Decoupling notification service

Hi all,
I’m quite new to rules in OpenHAB. I implemented my first rules last weekend and this weekend I added some more, including sending of some notifications. Since my wife and I both use Telegram on our phones, I set up a bot and use the Telegram service for that.

However, I can imagine that in a few months I will have a bunch of rules sending notifications, so different rules files will be filled with sendTelegram actions. And who knows, maybe next year we won’t be using Telegram anymore so I’d want to switch to another notification service. I’d like to avoid having to replace all sendTelegram calls in all files with something else.

What is the best way to decouple the notification service in my rules? I was thinking about defining a string item, posting updates to it whenever I need to send a notification, and creating a single rule that calls the notification service when the item state has changed.
Is this the way to go? Anyone doing it like this already? Could it be useful to create multiple notification items for various purposes?

Thanks for thinking with me!

Maybe look at pushing alerts through mqttwarn. https://github.com/jpmens/mqttwarn For a single interface in (mqtt) if can then push out to a number of notifications services. And while it may not have telegram, you could get it added (or add it yourself).
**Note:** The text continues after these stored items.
/-- What takeGradeAnswer leaves as it was. -/
@[simp] theorem takeGradeAnswer_frame (m : GradeAnswer) (s : State) :
    (takeGradeAnswer m s).pending = s.pending ∧
    (takeGradeAnswer m s).epoch = s.epoch ∧
    (takeGradeAnswer m s).inReset = s.inReset ∧
    (takeGradeAnswer m s).travel = s.travel ∧
    (takeGradeAnswer m s).lanes = s.lanes ∧
    (takeGradeAnswer m s).engine = s.engine ∧
    (takeGradeAnswer m s).asm = s.asm ∧
    (takeGradeAnswer m s).planner = s.planner ∧
    (takeGradeAnswer m s).grading = s.grading ∧
    (takeGradeAnswer m s).shift = s.shift ∧
    (takeGradeAnswer m s).mem = s.mem ∧
    (takeGradeAnswer m s).path = s.path ∧
    (takeGradeAnswer m s).cmd = s.cmd ∧
    (takeGradeAnswer m s).writer = s.writer := by
  unfold takeGradeAnswer
  try dsimp only
  (repeat' split) <;> simp []

/-- What takeHandoff leaves as it was. -/
@[simp] theorem takeHandoff_frame (m : Handoff) (s : State) :
    (takeHandoff m s).pending = s.pending ∧
    (takeHandoff m s).epoch = s.epoch ∧
    (takeHandoff m s).inReset = s.inReset ∧
    (takeHandoff m s).travel = s.travel ∧
    (takeHandoff m s).lanes = s.lanes ∧
    (takeHandoff m s).engine = s.engine ∧
    (takeHandoff m s).asm = s.asm ∧
    (takeHandoff m s).planner = s.planner ∧
    (takeHandoff m s).strike = s.strike ∧
    (takeHandoff m s).shift = s.shift ∧
    (takeHandoff m s).mem = s.mem ∧
    (takeHandoff m s).path = s.path ∧
    (takeHandoff m s).cmd = s.cmd ∧
    (takeHandoff m s).writer = s.writer ∧
    (takeHandoff m s).wires = s.wires := by
  unfold takeHandoff
  try dsimp only
  (repeat' split) <;> simp []

/-- What gradingBegin leaves as it was. -/
@[simp] theorem gradingBegin_frame (s : State) :
    (gradingBegin s).pending = s.pending ∧
    (gradingBegin s).epoch = s.epoch ∧
    (gradingBegin s).inReset = s.inReset ∧
    (gradingBegin s).travel = s.travel ∧
    (gradingBegin s).lanes = s.lanes ∧
    (gradingBegin s).engine = s.engine ∧
    (gradingBegin s).asm = s.asm ∧
    (gradingBegin s).planner = s.planner ∧
    (gradingBegin s).strike = s.strike ∧
    (gradingBegin s).shift = s.shift ∧
    (gradingBegin s).mem = s.mem ∧
    (gradingBegin s).path = s.path ∧
    (gradingBegin s).cmd.runState = s.cmd.runState ∧
    (gradingBegin s).cmd.lastReason = s.cmd.lastReason ∧
    (gradingBegin s).cmd.shadow = s.cmd.shadow ∧
    (gradingBegin s).cmd.post = s.cmd.post ∧
    (gradingBegin s).cmd.seen = s.cmd.seen ∧
    (gradingBegin s).cmd.taken = s.cmd.taken ∧
    (gradingBegin s).cmd.completion = s.cmd.completion ∧
    (gradingBegin s).cmd.execution = s.cmd.execution ∧
    (gradingBegin s).cmd.run = s.cmd.run ∧
    (gradingBegin s).writer = s.writer := by
  unfold gradingBegin
  try dsimp only
  (repeat' split) <;> simp []

/-- What takeGatherAnswer leaves as it was. -/
@[simp] theorem takeGatherAnswer_frame (m : GatherAnswer) (s : State) :
    (takeGatherAnswer m s).pending = s.pending ∧
    (takeGatherAnswer m s).epoch = s.epoch ∧
    (takeGatherAnswer m s).inReset = s.inReset ∧
    (takeGatherAnswer m s).travel = s.travel ∧
    (takeGatherAnswer m s).lanes = s.lanes ∧
    (takeGatherAnswer m s).engine = s.engine ∧
    (takeGatherAnswer m s).asm = s.asm ∧
    (takeGatherAnswer m s).planner = s.planner ∧
    (takeGatherAnswer m s).strike = s.strike ∧
    (takeGatherAnswer m s).shift = s.shift ∧
    (takeGatherAnswer m s).mem = s.mem ∧
    (takeGatherAnswer m s).path = s.path ∧
    (takeGatherAnswer m s).cmd = s.cmd ∧
    (takeGatherAnswer m s).writer = s.writer := by
  unfold takeGatherAnswer
  try dsimp only
  (repeat' split) <;> simp []

/-- What State.offerPlate leaves as it was. -/
@[simp] theorem State.offerPlate_frame (s : State) :
    (s.offerPlate).pending = s.pending ∧
    (s.offerPlate).epoch = s.epoch ∧
    (s.offerPlate).inReset = s.inReset ∧
    (s.offerPlate).travel = s.travel ∧
    (s.offerPlate).lanes = s.lanes ∧
    (s.offerPlate).engine = s.engine ∧
    (s.offerPlate).asm = s.asm ∧
    (s.offerPlate).planner = s.planner ∧
    (s.offerPlate).strike = s.strike ∧
    (s.offerPlate).shift = s.shift ∧
    (s.offerPlate).mem = s.mem ∧
    (s.offerPlate).path = s.path ∧
    (s.offerPlate).cmd = s.cmd ∧
    (s.offerPlate).writer = s.writer := by
  unfold State.offerPlate
  try dsimp only
  (repeat' split) <;> simp []

/-- What State.joinOutbound leaves as it was. -/
@[simp] theorem State.joinOutbound_frame (s : State) (r : PlateRecord) :
    (s.joinOutbound r).pending = s.pending ∧
    (s.joinOutbound r).epoch = s.epoch ∧
    (s.joinOutbound r).inReset = s.inReset ∧
    (s.joinOutbound r).travel = s.travel ∧
    (s.joinOutbound r).lanes = s.lanes ∧
    (s.joinOutbound r).engine = s.engine ∧
    (s.joinOutbound r).asm = s.asm ∧
    (s.joinOutbound r).planner = s.planner ∧
    (s.joinOutbound r).strike = s.strike ∧
    (s.joinOutbound r).shift = s.shift ∧
    (s.joinOutbound r).mem = s.mem ∧
    (s.joinOutbound r).path = s.path ∧
    (s.joinOutbound r).cmd = s.cmd ∧
    (s.joinOutbound r).writer = s.writer := by
  unfold State.joinOutbound
  try dsimp only
  (repeat' split) <;> simp []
Then if needs change you could switch all to pushover or something else, without having to change your rules.

I have a bunch of items with varying levels that are picked up by mqtt warn. So in a rule I can just same sendcommand(notify_info,“message”) to send to mqttwarn.

Another approach would be to define a string item for the message.
Whenever the item gets updated, a rule will trigger and do the sendmessage.
You will only need to update this rule when changing from one service to another.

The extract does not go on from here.